EXERCISE GOAL
The answer is a single figure: how many lines below contain the word "access".

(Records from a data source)
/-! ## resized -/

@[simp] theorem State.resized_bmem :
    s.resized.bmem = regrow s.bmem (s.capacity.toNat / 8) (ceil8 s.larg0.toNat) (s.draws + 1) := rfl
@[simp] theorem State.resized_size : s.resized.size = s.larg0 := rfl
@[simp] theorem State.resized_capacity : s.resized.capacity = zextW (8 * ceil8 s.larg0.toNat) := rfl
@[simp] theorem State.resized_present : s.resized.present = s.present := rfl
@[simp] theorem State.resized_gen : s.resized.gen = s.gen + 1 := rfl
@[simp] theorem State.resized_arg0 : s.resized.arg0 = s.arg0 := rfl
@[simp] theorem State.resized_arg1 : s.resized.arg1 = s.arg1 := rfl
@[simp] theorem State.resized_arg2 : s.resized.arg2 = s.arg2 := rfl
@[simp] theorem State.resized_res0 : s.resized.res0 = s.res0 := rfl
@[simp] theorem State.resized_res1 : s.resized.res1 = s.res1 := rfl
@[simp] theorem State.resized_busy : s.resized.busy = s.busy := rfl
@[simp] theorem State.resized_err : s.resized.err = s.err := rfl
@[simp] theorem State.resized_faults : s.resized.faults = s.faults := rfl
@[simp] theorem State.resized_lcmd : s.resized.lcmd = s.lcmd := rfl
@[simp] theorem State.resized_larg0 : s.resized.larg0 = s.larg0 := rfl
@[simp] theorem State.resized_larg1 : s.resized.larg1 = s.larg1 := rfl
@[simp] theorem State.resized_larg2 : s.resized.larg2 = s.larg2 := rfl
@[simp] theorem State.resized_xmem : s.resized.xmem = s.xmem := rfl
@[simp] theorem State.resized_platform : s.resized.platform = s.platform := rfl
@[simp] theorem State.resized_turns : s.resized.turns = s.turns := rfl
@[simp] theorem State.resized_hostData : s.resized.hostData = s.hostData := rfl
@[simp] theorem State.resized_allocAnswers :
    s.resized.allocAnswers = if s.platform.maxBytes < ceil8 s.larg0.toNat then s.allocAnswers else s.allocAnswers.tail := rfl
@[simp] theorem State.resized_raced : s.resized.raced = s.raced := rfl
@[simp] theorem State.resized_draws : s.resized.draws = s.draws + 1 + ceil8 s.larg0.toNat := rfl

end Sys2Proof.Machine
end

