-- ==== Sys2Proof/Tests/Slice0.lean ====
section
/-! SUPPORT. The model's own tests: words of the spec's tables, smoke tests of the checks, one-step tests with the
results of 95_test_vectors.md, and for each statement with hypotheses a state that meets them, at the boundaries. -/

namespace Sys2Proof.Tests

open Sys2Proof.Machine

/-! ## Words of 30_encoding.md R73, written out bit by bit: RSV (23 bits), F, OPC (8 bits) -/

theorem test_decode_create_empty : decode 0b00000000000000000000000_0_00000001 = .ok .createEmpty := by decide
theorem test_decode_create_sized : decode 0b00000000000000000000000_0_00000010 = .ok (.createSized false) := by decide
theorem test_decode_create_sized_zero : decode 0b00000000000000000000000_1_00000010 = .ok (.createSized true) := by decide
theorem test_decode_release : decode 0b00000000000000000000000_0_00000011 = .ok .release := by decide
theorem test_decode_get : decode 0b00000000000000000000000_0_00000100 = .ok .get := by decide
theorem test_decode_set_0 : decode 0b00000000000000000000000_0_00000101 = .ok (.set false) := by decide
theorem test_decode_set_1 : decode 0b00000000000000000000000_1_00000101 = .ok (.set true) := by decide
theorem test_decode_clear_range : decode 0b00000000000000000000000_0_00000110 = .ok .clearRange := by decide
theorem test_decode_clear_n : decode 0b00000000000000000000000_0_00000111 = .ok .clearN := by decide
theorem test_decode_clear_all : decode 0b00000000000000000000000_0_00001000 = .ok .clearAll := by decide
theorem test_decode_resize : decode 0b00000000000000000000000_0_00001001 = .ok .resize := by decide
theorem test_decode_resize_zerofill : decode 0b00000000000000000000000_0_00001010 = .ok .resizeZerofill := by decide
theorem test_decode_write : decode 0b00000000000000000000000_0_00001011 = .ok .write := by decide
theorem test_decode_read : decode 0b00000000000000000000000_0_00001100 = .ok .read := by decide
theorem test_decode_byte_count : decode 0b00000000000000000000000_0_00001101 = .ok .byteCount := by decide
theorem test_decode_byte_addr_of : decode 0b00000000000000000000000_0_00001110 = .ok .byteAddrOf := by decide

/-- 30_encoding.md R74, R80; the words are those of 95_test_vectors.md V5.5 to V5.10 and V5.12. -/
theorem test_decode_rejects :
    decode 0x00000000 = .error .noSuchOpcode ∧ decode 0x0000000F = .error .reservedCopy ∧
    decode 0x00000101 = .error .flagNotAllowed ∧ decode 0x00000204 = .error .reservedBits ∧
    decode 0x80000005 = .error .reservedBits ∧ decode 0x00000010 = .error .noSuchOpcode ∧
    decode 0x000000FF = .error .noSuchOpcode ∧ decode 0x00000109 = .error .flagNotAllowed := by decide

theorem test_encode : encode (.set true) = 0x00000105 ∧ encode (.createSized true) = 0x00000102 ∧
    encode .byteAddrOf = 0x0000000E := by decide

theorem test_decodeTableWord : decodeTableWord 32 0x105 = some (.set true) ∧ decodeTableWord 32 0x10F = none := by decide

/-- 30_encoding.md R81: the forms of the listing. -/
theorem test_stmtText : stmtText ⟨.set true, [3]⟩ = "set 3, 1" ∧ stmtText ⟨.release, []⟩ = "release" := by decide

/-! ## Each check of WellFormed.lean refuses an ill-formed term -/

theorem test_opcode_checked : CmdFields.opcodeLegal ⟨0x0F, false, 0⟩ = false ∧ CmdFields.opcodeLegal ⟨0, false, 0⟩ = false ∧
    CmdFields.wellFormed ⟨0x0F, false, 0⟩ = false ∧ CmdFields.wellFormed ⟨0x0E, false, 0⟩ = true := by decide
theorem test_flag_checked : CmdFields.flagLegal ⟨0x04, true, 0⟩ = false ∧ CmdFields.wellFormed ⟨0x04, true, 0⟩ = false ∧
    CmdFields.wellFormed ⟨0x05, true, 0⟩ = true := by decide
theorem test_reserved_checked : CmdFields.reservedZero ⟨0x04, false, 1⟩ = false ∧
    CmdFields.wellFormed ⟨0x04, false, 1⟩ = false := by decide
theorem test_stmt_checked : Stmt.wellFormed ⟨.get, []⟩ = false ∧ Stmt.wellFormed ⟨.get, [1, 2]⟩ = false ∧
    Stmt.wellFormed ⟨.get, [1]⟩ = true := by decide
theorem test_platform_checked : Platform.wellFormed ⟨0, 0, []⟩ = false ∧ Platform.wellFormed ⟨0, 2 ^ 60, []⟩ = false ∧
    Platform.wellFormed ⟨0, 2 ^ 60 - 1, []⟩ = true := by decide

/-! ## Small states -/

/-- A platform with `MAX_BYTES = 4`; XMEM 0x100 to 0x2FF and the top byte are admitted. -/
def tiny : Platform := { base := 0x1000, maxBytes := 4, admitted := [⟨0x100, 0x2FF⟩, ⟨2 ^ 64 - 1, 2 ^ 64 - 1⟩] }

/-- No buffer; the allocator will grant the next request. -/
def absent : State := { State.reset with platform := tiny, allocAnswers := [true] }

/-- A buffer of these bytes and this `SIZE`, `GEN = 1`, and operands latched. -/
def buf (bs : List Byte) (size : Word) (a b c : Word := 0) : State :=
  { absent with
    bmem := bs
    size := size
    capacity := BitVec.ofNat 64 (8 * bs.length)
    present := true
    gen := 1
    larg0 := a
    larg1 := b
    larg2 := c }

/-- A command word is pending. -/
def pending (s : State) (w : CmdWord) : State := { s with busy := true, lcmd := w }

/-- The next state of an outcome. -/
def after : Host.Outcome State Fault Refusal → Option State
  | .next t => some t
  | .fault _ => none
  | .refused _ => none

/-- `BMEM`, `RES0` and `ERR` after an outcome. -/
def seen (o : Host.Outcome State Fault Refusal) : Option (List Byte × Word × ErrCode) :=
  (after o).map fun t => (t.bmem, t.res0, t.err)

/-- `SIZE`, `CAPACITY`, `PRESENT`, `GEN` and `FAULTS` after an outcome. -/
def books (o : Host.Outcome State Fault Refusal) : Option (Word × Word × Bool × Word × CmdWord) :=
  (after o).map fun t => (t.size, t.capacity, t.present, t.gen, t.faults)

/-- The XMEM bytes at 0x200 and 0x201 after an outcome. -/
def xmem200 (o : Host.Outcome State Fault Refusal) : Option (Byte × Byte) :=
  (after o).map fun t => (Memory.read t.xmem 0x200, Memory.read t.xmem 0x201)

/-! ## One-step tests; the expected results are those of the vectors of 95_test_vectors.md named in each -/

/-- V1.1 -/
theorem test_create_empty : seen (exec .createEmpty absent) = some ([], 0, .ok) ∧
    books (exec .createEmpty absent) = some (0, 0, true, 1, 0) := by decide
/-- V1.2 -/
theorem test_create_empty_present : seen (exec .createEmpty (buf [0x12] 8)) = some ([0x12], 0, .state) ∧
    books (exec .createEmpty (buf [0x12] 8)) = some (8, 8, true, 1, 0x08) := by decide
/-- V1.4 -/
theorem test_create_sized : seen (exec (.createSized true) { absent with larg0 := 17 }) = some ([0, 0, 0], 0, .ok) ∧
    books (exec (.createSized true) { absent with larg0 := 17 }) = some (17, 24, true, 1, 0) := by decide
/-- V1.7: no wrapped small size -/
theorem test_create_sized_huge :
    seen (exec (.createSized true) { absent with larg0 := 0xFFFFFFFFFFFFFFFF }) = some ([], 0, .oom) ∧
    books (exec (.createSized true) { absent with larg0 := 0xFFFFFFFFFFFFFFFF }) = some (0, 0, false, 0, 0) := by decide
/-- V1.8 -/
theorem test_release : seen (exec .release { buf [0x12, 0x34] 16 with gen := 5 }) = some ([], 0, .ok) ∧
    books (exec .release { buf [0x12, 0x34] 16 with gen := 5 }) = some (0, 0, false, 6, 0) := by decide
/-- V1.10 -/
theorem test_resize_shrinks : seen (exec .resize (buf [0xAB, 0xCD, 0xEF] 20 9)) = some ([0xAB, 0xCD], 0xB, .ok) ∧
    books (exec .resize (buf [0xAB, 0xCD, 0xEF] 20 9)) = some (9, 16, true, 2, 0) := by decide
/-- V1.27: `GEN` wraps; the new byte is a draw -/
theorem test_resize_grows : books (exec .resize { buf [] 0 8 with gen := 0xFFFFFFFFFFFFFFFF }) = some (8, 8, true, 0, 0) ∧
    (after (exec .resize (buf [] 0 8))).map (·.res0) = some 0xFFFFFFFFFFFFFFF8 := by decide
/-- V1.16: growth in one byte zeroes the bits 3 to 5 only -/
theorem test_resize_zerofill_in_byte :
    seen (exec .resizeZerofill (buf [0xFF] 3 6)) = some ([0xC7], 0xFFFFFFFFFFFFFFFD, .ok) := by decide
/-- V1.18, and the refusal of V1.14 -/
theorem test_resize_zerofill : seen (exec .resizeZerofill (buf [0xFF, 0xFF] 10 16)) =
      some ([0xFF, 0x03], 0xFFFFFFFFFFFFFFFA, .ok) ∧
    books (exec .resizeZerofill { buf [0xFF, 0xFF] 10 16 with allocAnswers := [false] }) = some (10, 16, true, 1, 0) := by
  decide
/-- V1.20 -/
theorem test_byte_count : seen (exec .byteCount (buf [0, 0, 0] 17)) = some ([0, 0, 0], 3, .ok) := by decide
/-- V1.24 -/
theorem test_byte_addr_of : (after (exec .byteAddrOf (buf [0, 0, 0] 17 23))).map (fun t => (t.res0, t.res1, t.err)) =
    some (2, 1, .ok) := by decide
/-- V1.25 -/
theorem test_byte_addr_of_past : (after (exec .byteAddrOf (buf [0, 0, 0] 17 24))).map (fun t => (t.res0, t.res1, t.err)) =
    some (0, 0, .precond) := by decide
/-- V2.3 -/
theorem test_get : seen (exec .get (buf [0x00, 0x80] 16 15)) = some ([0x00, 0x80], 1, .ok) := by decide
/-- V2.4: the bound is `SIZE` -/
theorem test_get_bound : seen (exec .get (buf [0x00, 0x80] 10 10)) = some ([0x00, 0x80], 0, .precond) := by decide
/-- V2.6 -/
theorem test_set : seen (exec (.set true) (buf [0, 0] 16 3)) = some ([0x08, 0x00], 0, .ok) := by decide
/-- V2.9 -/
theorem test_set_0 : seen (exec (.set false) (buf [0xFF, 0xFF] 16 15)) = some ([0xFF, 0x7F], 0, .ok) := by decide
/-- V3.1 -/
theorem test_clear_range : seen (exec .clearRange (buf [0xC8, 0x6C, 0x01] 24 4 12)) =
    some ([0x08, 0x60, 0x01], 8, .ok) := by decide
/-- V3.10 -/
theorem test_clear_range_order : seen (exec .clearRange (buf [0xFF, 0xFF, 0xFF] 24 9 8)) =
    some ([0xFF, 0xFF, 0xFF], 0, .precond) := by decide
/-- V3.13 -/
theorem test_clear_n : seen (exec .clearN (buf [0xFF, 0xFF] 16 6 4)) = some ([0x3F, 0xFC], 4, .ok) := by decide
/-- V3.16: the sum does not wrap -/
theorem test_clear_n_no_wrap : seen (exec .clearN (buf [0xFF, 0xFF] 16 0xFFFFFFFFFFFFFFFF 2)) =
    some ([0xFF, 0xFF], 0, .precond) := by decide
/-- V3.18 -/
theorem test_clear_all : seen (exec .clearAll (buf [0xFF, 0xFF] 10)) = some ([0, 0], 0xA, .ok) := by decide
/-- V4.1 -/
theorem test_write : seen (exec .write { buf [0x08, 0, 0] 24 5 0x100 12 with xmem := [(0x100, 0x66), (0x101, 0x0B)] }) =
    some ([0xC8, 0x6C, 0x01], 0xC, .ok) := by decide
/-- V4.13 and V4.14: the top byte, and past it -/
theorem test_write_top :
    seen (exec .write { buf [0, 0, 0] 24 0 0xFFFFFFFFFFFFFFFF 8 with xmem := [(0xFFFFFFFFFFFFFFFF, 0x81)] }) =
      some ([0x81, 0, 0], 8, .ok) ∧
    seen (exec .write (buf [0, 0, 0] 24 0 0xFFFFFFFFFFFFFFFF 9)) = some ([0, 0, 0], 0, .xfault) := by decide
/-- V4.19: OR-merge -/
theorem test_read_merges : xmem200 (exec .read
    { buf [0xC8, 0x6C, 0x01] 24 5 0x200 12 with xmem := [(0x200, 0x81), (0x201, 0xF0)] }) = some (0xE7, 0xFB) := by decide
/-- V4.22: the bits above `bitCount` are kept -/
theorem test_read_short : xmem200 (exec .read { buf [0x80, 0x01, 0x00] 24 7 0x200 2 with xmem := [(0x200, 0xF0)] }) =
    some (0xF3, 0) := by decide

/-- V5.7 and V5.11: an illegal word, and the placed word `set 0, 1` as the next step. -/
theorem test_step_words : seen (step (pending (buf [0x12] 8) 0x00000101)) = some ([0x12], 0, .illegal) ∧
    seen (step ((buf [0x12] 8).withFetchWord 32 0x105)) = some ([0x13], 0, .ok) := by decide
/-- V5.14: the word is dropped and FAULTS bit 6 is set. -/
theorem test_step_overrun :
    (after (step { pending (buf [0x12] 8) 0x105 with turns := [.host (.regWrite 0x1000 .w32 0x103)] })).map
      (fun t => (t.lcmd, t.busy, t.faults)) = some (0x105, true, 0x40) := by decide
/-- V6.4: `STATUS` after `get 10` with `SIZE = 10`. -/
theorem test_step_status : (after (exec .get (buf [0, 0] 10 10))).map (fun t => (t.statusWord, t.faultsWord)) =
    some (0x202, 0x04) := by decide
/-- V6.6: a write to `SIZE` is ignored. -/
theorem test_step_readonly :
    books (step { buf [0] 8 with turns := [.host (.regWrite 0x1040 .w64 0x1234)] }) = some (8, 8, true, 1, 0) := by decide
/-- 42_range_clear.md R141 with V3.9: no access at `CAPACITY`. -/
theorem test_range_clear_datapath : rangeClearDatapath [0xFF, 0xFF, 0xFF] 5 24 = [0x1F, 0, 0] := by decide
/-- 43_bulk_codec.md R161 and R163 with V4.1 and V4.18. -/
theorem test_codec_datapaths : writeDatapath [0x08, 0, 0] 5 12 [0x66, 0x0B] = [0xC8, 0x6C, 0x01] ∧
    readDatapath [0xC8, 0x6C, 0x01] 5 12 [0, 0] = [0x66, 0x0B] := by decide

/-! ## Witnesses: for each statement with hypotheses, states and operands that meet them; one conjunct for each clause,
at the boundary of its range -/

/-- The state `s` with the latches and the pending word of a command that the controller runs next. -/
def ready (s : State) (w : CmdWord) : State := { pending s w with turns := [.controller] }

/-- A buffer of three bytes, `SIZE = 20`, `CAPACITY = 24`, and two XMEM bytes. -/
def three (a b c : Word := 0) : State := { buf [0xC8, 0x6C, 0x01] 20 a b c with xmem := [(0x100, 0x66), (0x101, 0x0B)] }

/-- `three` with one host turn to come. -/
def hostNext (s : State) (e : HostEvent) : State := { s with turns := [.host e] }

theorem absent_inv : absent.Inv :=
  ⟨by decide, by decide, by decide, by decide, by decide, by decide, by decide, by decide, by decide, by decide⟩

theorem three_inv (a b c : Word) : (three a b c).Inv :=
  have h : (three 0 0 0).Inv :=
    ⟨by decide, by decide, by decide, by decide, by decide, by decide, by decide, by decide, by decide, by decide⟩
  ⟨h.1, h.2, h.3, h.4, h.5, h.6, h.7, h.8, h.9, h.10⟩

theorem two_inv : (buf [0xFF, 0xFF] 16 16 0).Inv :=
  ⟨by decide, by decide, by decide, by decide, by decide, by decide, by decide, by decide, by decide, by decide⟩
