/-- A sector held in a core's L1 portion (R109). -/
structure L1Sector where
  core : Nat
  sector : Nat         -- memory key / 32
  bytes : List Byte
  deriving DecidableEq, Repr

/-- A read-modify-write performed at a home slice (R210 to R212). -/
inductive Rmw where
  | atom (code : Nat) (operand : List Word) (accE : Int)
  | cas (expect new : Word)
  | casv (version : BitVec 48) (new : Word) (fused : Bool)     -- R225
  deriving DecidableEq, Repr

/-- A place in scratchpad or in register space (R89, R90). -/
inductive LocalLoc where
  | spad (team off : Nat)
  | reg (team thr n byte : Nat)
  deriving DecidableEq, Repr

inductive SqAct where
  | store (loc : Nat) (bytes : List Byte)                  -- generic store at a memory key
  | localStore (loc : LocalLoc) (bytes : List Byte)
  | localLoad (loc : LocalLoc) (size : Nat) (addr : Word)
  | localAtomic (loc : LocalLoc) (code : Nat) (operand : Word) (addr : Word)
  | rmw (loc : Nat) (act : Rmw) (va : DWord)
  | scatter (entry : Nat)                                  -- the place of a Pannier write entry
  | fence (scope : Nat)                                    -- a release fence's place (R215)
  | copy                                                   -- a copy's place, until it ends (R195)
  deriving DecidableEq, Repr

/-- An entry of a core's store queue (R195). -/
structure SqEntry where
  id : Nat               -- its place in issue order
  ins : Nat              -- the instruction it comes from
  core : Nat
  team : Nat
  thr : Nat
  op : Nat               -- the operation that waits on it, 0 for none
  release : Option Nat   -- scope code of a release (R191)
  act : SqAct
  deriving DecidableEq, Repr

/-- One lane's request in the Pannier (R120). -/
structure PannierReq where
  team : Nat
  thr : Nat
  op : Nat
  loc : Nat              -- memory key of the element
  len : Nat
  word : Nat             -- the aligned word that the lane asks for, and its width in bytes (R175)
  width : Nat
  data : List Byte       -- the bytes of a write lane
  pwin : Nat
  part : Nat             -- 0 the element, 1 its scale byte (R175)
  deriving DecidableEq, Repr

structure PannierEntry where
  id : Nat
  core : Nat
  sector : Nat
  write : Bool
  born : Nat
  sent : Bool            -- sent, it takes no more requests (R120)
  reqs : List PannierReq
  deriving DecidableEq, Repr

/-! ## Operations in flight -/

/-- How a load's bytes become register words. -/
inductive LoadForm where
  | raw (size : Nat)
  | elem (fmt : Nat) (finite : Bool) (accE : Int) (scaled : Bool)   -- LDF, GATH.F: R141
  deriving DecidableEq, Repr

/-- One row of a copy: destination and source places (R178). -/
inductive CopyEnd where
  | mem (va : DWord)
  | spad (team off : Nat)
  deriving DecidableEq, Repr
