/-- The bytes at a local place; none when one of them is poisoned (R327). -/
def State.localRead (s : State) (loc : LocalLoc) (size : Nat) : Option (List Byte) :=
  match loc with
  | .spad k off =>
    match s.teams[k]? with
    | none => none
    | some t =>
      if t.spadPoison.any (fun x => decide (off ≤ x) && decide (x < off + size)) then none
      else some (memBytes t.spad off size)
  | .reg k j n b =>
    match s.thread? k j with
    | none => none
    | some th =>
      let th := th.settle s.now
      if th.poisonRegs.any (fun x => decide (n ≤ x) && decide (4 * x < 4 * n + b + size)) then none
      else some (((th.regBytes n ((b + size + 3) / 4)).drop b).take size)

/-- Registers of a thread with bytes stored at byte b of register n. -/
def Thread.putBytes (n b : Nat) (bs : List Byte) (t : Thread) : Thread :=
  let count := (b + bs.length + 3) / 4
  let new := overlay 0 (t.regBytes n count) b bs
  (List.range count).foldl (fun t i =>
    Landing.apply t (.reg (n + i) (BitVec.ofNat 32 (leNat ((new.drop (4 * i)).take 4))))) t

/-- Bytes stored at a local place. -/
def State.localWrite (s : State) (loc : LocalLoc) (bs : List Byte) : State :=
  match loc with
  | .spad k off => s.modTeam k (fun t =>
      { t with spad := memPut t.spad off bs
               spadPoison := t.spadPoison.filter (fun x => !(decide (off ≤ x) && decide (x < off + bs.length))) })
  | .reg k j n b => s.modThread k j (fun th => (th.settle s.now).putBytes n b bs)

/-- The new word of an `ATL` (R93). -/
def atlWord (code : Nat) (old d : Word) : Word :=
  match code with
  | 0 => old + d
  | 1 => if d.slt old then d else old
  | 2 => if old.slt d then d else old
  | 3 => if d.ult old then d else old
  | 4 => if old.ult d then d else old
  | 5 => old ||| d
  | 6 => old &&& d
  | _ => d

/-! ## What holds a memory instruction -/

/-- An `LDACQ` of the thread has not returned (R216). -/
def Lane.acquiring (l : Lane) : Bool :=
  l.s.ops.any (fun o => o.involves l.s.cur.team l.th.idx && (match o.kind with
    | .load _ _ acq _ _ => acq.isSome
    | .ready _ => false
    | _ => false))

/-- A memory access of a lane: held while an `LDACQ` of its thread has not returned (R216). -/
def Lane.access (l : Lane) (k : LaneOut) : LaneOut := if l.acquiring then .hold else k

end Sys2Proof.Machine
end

TASK RESPONSE
3